A federal court in Illinois ruled that Reliance Standard Life Insurance Company (“Reliance”) was wrong to deny the life insurance claim and ordered to pay the life insurance proceeds to the decedent’s children.


Mr. Jeffrey McCombs died in July 2016. At the time of his death, he had group life insurance coverage through his employer in the amount of $130,000. His named beneficiaries were his two children, Annabelle and Anthony. Of note, at the time he died in 2016, the children were minors and he was divorced from the children’s mother.

Several days after his death, a benefits analyst at Jeffrey’s employer reached out to Reliance on behalf of the mother and children. In her email, she informed Reliance that Jeffrey passed away, his beneficiaries were minors, and asked whether there was a special form for the mother to complete as the guardian. The benefits analyst signed her name in the email.

In response, another Reliance employee responded and said that the mother may sign the forms. The Reliance employee also said the money would not be released to the minor children without a court order appointing the mother as the guardian of their estate/property.
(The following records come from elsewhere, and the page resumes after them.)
@[simp] theorem complete_cfg (s : State) : s.complete.cfg = s.cfg := rfl
@[simp] theorem complete_cs (s : State) : s.complete.cs = s.cs := rfl
@[simp] theorem complete_dc (s : State) : s.complete.dc = s.dc := rfl
@[simp] theorem complete_res (s : State) : s.complete.res = s.res := rfl
@[simp] theorem complete_busy (s : State) : s.complete.busy = false := rfl
@[simp] theorem complete_fault (s : State) : s.complete.fault = s.fault := rfl
@[simp] theorem complete_finfo (s : State) : s.complete.finfo = s.finfo := rfl
@[simp] theorem complete_pstate (s : State) : s.complete.pstate = s.pstate := rfl
@[simp] theorem complete_x0 (s : State) : s.complete.x0 = s.x0 := rfl
@[simp] theorem complete_x1 (s : State) : s.complete.x1 = s.x1 := rfl
@[simp] theorem complete_y0 (s : State) : s.complete.y0 = s.y0 := rfl
@[simp] theorem complete_y1 (s : State) : s.complete.y1 = s.y1 := rfl
@[simp] theorem complete_cr (s : State) : s.complete.cr = s.cr := rfl
@[simp] theorem complete_cg (s : State) : s.complete.cg = s.cg := rfl
@[simp] theorem complete_cb (s : State) : s.complete.cb = s.cb := rfl
@[simp] theorem complete_pk (s : State) : s.complete.pk = s.pk := rfl
@[simp] theorem complete_cmdb (s : State) : s.complete.cmdb = s.cmdb := rfl
@[simp] theorem complete_cnt (s : State) : s.complete.cnt = s.cnt := rfl
@[simp] theorem complete_scr (s : State) : s.complete.scr = s.scr := rfl
@[simp] theorem complete_slen (s : State) : s.complete.slen = s.slen := rfl
@[simp] theorem complete_xcnt (s : State) : s.complete.xcnt = s.xcnt := rfl
@[simp] theorem complete_seqpc (s : State) : s.complete.seqpc = s.seqpc := rfl
@[simp] theorem complete_opr (s : State) : s.complete.opr = s.opr := rfl
@[simp] theorem complete_bld (s : State) : s.complete.bld = s.bld := rfl
@[simp] theorem complete_life (s : State) : s.complete.life = s.life := rfl
@[simp] theorem complete_trace (s : State) : s.complete.trace = s.trace := rfl
@[simp] theorem complete_srcb (s : State) : s.complete.srcb = s.srcb := rfl
@[simp] theorem complete_srcc (s : State) : s.complete.srcc = s.srcc := rfl
@[simp] theorem complete_port (s : State) : s.complete.port = s.port := rfl
@[simp] theorem complete_responses (s : State) : s.complete.responses = s.responses ++ [.done] := rfl
@[simp] theorem complete_busErrs (s : State) : s.complete.busErrs = s.busErrs := rfl
@[simp] theorem complete_panel (s : State) : s.complete.panel = s.panel := rfl

@[simp] theorem accept_cfg (s : State) (op : BitVec 4) : (s.accept op).cfg = s.cfg := rfl
@[simp] theorem accept_cs (s : State) (op : BitVec 4) : (s.accept op).cs = s.cs := rfl
@[simp] theorem accept_dc (s : State) (op : BitVec 4) : (s.accept op).dc = s.dc := rfl
@[simp] theorem accept_res (s : State) (op : BitVec 4) : (s.accept op).res = s.res := rfl
@[simp] theorem accept_busy (s : State) (op : BitVec 4) : (s.accept op).busy = true := rfl
@[simp] theorem accept_fault (s : State) (op : BitVec 4) : (s.accept op).fault = s.fault := rfl
@[simp] theorem accept_finfo (s : State) (op : BitVec 4) : (s.accept op).finfo = s.finfo := rfl
@[simp] theorem accept_pstate (s : State) (op : BitVec 4) : (s.accept op).pstate = s.pstate := rfl
@[simp] theorem accept_x0 (s : State) (op : BitVec 4) : (s.accept op).x0 = s.x0 := rfl
@[simp] theorem accept_x1 (s : State) (op : BitVec 4) : (s.accept op).x1 = s.x1 := rfl
@[simp] theorem accept_y0 (s : State) (op : BitVec 4) : (s.accept op).y0 = s.y0 := rfl
@[simp] theorem accept_y1 (s : State) (op : BitVec 4) : (s.accept op).y1 = s.y1 := rfl
@[simp] theorem accept_cr (s : State) (op : BitVec 4) : (s.accept op).cr = s.cr := rfl
@[simp] theorem accept_cg (s : State) (op : BitVec 4) : (s.accept op).cg = s.cg := rfl
@[simp] theorem accept_cb (s : State) (op : BitVec 4) : (s.accept op).cb = s.cb := rfl
@[simp] theorem accept_pk (s : State) (op : BitVec 4) : (s.accept op).pk = s.pk := rfl
@[simp] theorem accept_cmdb (s : State) (op : BitVec 4) : (s.accept op).cmdb = s.cmdb := rfl
@[simp] theorem accept_cnt (s : State) (op : BitVec 4) : (s.accept op).cnt = s.cnt := rfl
@[simp] theorem accept_scr (s : State) (op : BitVec 4) : (s.accept op).scr = s.scr := rfl
@[simp] theorem accept_slen (s : State) (op : BitVec 4) : (s.accept op).slen = s.slen := rfl
@[simp] theorem accept_xcnt (s : State) (op : BitVec 4) : (s.accept op).xcnt = s.xcnt := rfl
@[simp] theorem accept_seqpc (s : State) (op : BitVec 4) : (s.accept op).seqpc = 0 := rfl
@[simp] theorem accept_opr (s : State) (op : BitVec 4) : (s.accept op).opr = op := rfl
@[simp] theorem accept_bld (s : State) (op : BitVec 4) : (s.accept op).bld = s.bld := rfl
@[simp] theorem accept_life (s : State) (op : BitVec 4) : (s.accept op).life = s.life := rfl
@[simp] theorem accept_trace (s : State) (op : BitVec 4) : (s.accept op).trace = s.trace := rfl
@[simp] theorem accept_srcb (s : State) (op : BitVec 4) : (s.accept op).srcb = s.srcb := rfl
@[simp] theorem accept_srcc (s : State) (op : BitVec 4) : (s.accept op).srcc = s.srcc := rfl
@[simp] theorem accept_port (s : State) (op : BitVec 4) : (s.accept op).port = s.port := rfl
@[simp] theorem accept_responses (s : State) (op : BitVec 4) : (s.accept op).responses = s.responses := rfl
@[simp] theorem accept_busErrs (s : State) (op : BitVec 4) : (s.accept op).busErrs = s.busErrs := rfl
@[simp] theorem accept_panel (s : State) (op : BitVec 4) : (s.accept op).panel = s.panel := rfl

@[simp] theorem latchByte_cfg (s : State) (b : Byte) : (s.latchByte b).cfg = s.cfg := rfl
@[simp] theorem latchByte_cs (s : State) (b : Byte) : (s.latchByte b).cs = s.cs := rfl
@[simp] theorem latchByte_dc (s : State) (b : Byte) : (s.latchByte b).dc = s.dc := rfl
@[simp] theorem latchByte_res (s : State) (b : Byte) : (s.latchByte b).res = s.res := rfl
@[simp] theorem latchByte_busy (s : State) (b : Byte) : (s.latchByte b).busy = s.busy := rfl
@[simp] theorem latchByte_fault (s : State) (b : Byte) : (s.latchByte b).fault = s.fault := rfl
@[simp] theorem latchByte_finfo (s : State) (b : Byte) : (s.latchByte b).finfo = s.finfo := rfl
@[simp] theorem latchByte_pstate (s : State) (b : Byte) : (s.latchByte b).pstate = s.pstate := rfl
@[simp] theorem latchByte_x0 (s : State) (b : Byte) : (s.latchByte b).x0 = s.x0 := rfl
@[simp] theorem latchByte_x1 (s : State) (b : Byte) : (s.latchByte b).x1 = s.x1 := rfl
@[simp] theorem latchByte_y0 (s : State) (b : Byte) : (s.latchByte b).y0 = s.y0 := rfl
@[simp] theorem latchByte_y1 (s : State) (b : Byte) : (s.latchByte b).y1 = s.y1 := rfl
@[simp] theorem latchByte_cr (s : State) (b : Byte) : (s.latchByte b).cr = s.cr := rfl
@[simp] theorem latchByte_cg (s : State) (b : Byte) : (s.latchByte b).cg = s.cg := rfl
@[simp] theorem latchByte_cb (s : State) (b : Byte) : (s.latchByte b).cb = s.cb := rfl
@[simp] theorem latchByte_pk (s : State) (b : Byte) : (s.latchByte b).pk = s.pk := rfl
@[simp] theorem latchByte_cmdb (s : State) (b : Byte) : (s.latchByte b).cmdb = b := rfl
@[simp] theorem latchByte_cnt (s : State) (b : Byte) : (s.latchByte b).cnt = s.cnt := rfl
@[simp] theorem latchByte_scr (s : State) (b : Byte) : (s.latchByte b).scr = s.scr := rfl
@[simp] theorem latchByte_slen (s : State) (b : Byte) : (s.latchByte b).slen = s.slen := rfl
@[simp] theorem latchByte_xcnt (s : State) (b : Byte) : (s.latchByte b).xcnt = s.xcnt := rfl
@[simp] theorem latchByte_seqpc (s : State) (b : Byte) : (s.latchByte b).seqpc = s.seqpc := rfl
@[simp] theorem latchByte_opr (s : State) (b : Byte) : (s.latchByte b).opr = s.opr := rfl
@[simp] theorem latchByte_bld (s : State) (b : Byte) : (s.latchByte b).bld = s.bld := rfl
@[simp] theorem latchByte_life (s : State) (b : Byte) : (s.latchByte b).life = s.life := rfl
@[simp] theorem latchByte_trace (s : State) (b : Byte) : (s.latchByte b).trace = s.trace := rfl
@[simp] theorem latchByte_srcb (s : State) (b : Byte) : (s.latchByte b).srcb = s.srcb := rfl
@[simp] theorem latchByte_srcc (s : State) (b : Byte) : (s.latchByte b).srcc = s.srcc := rfl
@[simp] theorem latchByte_port (s : State) (b : Byte) : (s.latchByte b).port = s.port := rfl
@[simp] theorem latchByte_responses (s : State) (b : Byte) : (s.latchByte b).responses = s.responses := rfl
@[simp] theorem latchByte_busErrs (s : State) (b : Byte) : (s.latchByte b).busErrs = s.busErrs := rfl
@[simp] theorem latchByte_panel (s : State) (b : Byte) : (s.latchByte b).panel = s.panel := rfl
If there is no court order, then Reliance will hold the money until the children reach legal age.

Several years later, Annabelle, the older child, turned 18. She filed a claim for benefits along with a copy of the death certificate. The mother also signed a claim form on behalf of Anthony, the younger child who was still under 18. Reliance denied the claims because the claim was not received more than 3 years after Jeffrey’s death in violation of the policy’s “notice of claim” and “proof of loss” provisions. The children submitted appeals, and Reliance denied the appeals.
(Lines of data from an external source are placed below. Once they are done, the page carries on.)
-- ==== Sys2Proof/Laws/Staging.lean ====
section
/-! SUPPORT. The chunks of SER and the scratch buffer, and that the list in progress stays the same while it runs. -/

namespace Sys2Proof.Machine

variable {s t : State}

/-! ### Chunks -/

theorem length_colorBytes (l : List Word) : (colorBytes l).length = 2 * l.length := by
  induction l with
  | nil => rfl
  | cons c l ih =>
    show (be16 c ++ colorBytes l).length = _
    rw [List.length_append, ih, List.length_cons]
    show 2 + _ = _
    omega

/-- A chunk of a stream that has the stated length holds the colors R175 says. -/
theorem length_chunkColorsOf {colors : List Word} {n : Nat} (h : n ≤ colors.length) (k : Nat) :
    (chunkColorsOf colors n k).length = chunkSize n k := by
  simp only [chunkColorsOf, chunkSize, List.length_take, List.length_drop]
  omega

/-- No chunk is empty (R178). -/
theorem chunkSize_pos {n k : Nat} (h : k < chunkCount n) : 0 < chunkSize n k := by
  simp only [chunkCount, ceilDiv, chunkSize, Config.chunkColors] at h ⊢
  omega

theorem chunkSize_le (n k : Nat) : chunkSize n k ≤ 512 := by
  simp only [chunkSize, Config.chunkColors]
  omega

/-- What `STAGE(k)` wrote is what `XS` will read (R175, R176). -/
theorem readFrom_stage (h : s.cnt.toNat ≤ s.srcc.length) (k : Nat) :
    Scratch.readFrom (s.stage k).scr 0 (s.stage k).slen
      = colorBytes (chunkColorsOf s.srcc s.cnt.toNat k) := by
  have hl : 2 * chunkSize s.cnt.toNat k = (colorBytes (chunkColorsOf s.srcc s.cnt.toNat k)).length := by
    rw [length_colorBytes, length_chunkColorsOf h]
  show Scratch.readFrom (Scratch.writeFrom _ 0 _) 0 (2 * chunkSize s.cnt.toNat k) = _
  rw [hl]
  exact Scratch.readFrom_writeFrom _ _ _

/-- Outside the staged bytes the scratch buffer reads as before (R176). -/
theorem read_stage_other (h : s.cnt.toNat ≤ s.srcc.length) (k : Nat) {a : Nat}
    (ha : 2 * chunkSize s.cnt.toNat k ≤ a) : Scratch.read (s.stage k).scr a = Scratch.read s.scr a := by
  refine Scratch.read_writeFrom_other _ _ _ (.inr ?_)
  rw [length_colorBytes, length_chunkColorsOf h]
  omega

/-! ### The list in progress -/

theorem sequence_cmd (h : s.opr = 1) : s.sequence = seqCmd s := by unfold State.sequence; rw [h]; rfl
theorem sequence_dat (h : s.opr = 2) : s.sequence = seqDat s := by unfold State.sequence; rw [h]; rfl
theorem sequence_rst (h : s.opr = 3) : s.sequence = seqRst s := by unfold State.sequence; rw [h]; rfl
theorem sequence_init (h : s.opr = 4) : s.sequence = seqInit s := by unfold State.sequence; rw [h]; rfl
theorem sequence_win (h : s.opr = 5) : s.sequence = seqWin s := by unfold State.sequence; rw [h]; rfl
theorem sequence_ramwr (h : s.opr = 6) : s.sequence = seqRamwr s := by unfold State.sequence; rw [h]; rfl
theorem sequence_ser (h : s.opr = 8) : s.sequence = seqSer s := by unfold State.sequence; rw [h]; rfl

/-! ### What a micro-operation leaves alone -/

/-- A micro-operation writes no operand latch but `CMDB`, no parameter, no port and no `LIFE`. -/
theorem run_frame {m : MicroOp} (hf : s.fault = false) (h : m.run s = .next t) :
    t.cfg = s.cfg ∧ t.opr = s.opr ∧ t.cnt = s.cnt ∧ t.srcb = s.srcb ∧ t.srcc = s.srcc ∧ t.x0 = s.x0 ∧ t.x1 = s.x1
      ∧ t.y0 = s.y0 ∧ t.y1 = s.y1 ∧ t.cr = s.cr ∧ t.cg = s.cg ∧ t.cb = s.cb ∧ t.pk = s.pk ∧ t.life = s.life
      ∧ t.port = s.port ∧ t.busErrs = s.busErrs
      ∧ t.cmdb = (match m with | .xc b => b | _ => s.cmdb) := by
  rcases run_cases hf h with ⟨hq, rfl⟩ | ⟨dc, bytes, -, -, ⟨-, -, rfl⟩ | ⟨-, rfl⟩⟩
  · cases m with
    | xc b => exact absurd hq (by simp [MicroOp.transfer])
    | _ => exact ⟨rfl, rfl, rfl, rfl, rfl, rfl, rfl, rfl, rfl, rfl, rfl, rfl, rfl, rfl, rfl, rfl, rfl⟩
  · cases m <;> exact ⟨rfl, rfl, rfl, rfl, rfl, rfl, rfl, rfl, rfl, rfl, rfl, rfl, rfl, rfl, rfl, rfl, rfl⟩
  · cases m <;> exact ⟨rfl, rfl, rfl, rfl, rfl, rfl, rfl, rfl, rfl, rfl, rfl, rfl, rfl, rfl, rfl, rfl, rfl⟩

/-- The list in progress depends on the code, the configuration and the operand latches alone (R60, R63). -/
theorem sequence_congr (hc : t.cfg = s.cfg) (ho : t.opr = s.opr) (hn : t.cnt = s.cnt) (hb : t.srcb = s.srcb)
    (hx0 : t.x0 = s.x0) (hx1 : t.x1 = s.x1) (hy0 : t.y0 = s.y0) (hy1 : t.y1 = s.y1)
    (hcmd : s.opr = 1 → t.cmdb = s.cmdb) : t.sequence = s.sequence := by
  have hone : s.opr.toNat = 1 → s.opr = 1 := fun h => BitVec.eq_of_toNat_eq h
  simp only [State.sequence, seqCmd, seqDat, seqRst, seqInit, seqConfigure, seqWin, seqRamwr, seqSer, hc, ho, hn, hb,
    hx0, hx1, hy0, hy1]
  split
  · rename_i h
    rw [hcmd (hone h)]
  all_goals rfl

/-- The micro-operation at `SEQPC` leaves the list in progress as it is. -/
theorem sequence_run {m : MicroOp} (hf : s.fault = false) (hm : m ∈ s.sequence) (h : m.run s = .next t) :
    t.sequence = s.sequence := by
  obtain ⟨hc, ho, hn, hb, -, hx0, hx1, hy0, hy1, -, -, -, -, -, -, -, hcmd⟩ := run_frame hf h
  refine sequence_congr hc ho hn hb hx0 hx1 hy0 hy1 (fun h1 => ?_)
  have hs : s.sequence = [.xc s.cmdb] := by
    have : s.opr.toNat = 1 := by rw [h1]; rfl
    simp only [State.sequence, this, seqCmd]
  rw [hs] at hm
  rw [List.mem_singleton] at hm
  subst hm
  exact hcmd

/-- A micro-operation that does not fault steps `SEQPC`; one that faults leaves it (R37, R231). -/
theorem run_seqpc {m : MicroOp} (hf : s.fault = false) (h : m.run s = .next t) :
    (t.fault = false ∧ t.seqpc = s.seqpc + 1 ∧ t.busy = s.busy ∧ t.responses = s.responses)
      ∨ (t.fault = true ∧ t.seqpc = s.seqpc ∧ t.busy = false ∧ t.responses = s.responses ++ [.faulted]) := by
  rcases run_cases hf h with ⟨-, rfl⟩ | ⟨dc, bytes, -, -, ⟨-, -, rfl⟩ | ⟨-, rfl⟩⟩
  · left
    cases m <;> exact ⟨hf, rfl, rfl, rfl⟩
  · left
    cases m <;> exact ⟨hf, rfl, rfl, rfl⟩
  · right
    cases m <;> exact ⟨rfl, rfl, rfl, rfl⟩

end Sys2Proof.Machine
end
After the appeals were denied, the beneficiary children filed a lawsuit. Reliance argued that the denials were reasonable because the children failed to timely provide notice of the claim and failed to timely provide proof of loss. The children argued that 1) notice of claim was timely provided when the employer’s benefits analyst sent an email to Reliance in 2016; and 2) proof of loss was also timely provided because it was provided once Annabelle was legally capable to do so.
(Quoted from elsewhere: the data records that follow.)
-- ==== Sys2Proof/Machine/Assembler.lean ====
section
/-! DEFINITION. The assembler syntax of R102 and R103, as a printer, and the source's names as aliases. -/

namespace Sys2Proof.Machine

/-- A decimal operand. -/
def asmNumber {n : Nat} (v : BitVec n) : String := toString v.toNat

/-- A list operand, `[a, b, ...]`. -/
def asmList {n : Nat} (l : List (BitVec n)) : String := "[" ++ ", ".intercalate (l.map asmNumber) ++ "]"

/-- An instruction as one line of R102's syntax; a wire mnemonic is its own pseudo-operation (R103). -/
def asm : Instr → String
  | .cmd b => "CMD " ++ asmNumber b
  | .dat bytes => "DAT " ++ asmList bytes
  | .rst => "RST"
  | .init => "INIT"
  | .win x0 x1 y0 y1 =>
    "WIN " ++ asmNumber x0 ++ ", " ++ asmNumber x1 ++ ", " ++ asmNumber y0 ++ ", " ++ asmNumber y1
  | .ramwr => "RAMWR"
  | .pack r g b => "PACK " ++ asmNumber r ++ ", " ++ asmNumber g ++ ", " ++ asmNumber b
  | .ser colors => "SER " ++ asmList colors
  | .swreset => "SWRESET"
  | .slpout => "SLPOUT"
  | .colmod => "COLMOD"
  | .madctl => "MADCTL"
  | .porctrl => "PORCTRL"
  | .gctrl => "GCTRL"
  | .vcoms => "VCOMS"
  | .invon => "INVON"
  | .noron => "NORON"
  | .dispon => "DISPON"
  | .caset => "CASET"
  | .raset => "RASET"
  | .ramwrWire => "RAMWR.wire"

/-- The source function name that is an alias of each operation's mnemonic (R102); a wire command has none. -/
def asmAlias : Instr → Option String
  | .cmd _ => some "send_command"
  | .dat _ => some "send_bytes"
  | .rst => some "reset"
  | .init => some "initialize"
  | .win _ _ _ _ => some "set_window"
  | .ramwr => some "begin_write"
  | .pack _ _ _ => some "pack"
  | .ser _ => some "serialize"
  | .swreset => none
  | .slpout => none
  | .colmod => none
  | .madctl => none
  | .porctrl => none
  | .gctrl => none
  | .vcoms => none
  | .invon => none
  | .noron => none
  | .dispon => none
  | .caset => none
  | .raset => none
  | .ramwrWire => none

end Sys2Proof.Machine
end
The court reviewed the policy provisions at issue and based on the language in the policy, agreed with the children. The court found the 2016 email to Reliance was sufficient and timely notice of claim. The court also noted that Reliance failed to provide a reasoned explanation as to why it was not sufficient and time notice.

Thus, the decision was arbitrary and capricious. The court also agreed that Annabelle was legally incapable of providing proof of loss (i.e. the death certificate) before she turned 18. Although Reliance tried to limit legal incapacity to mental incompetence, the court disagreed. It noted that legal incompetence also includes minors who have not yet reached the legal age of 18.

Ultimately, the court ordered Reliance to pay the full amount of life insurance benefits.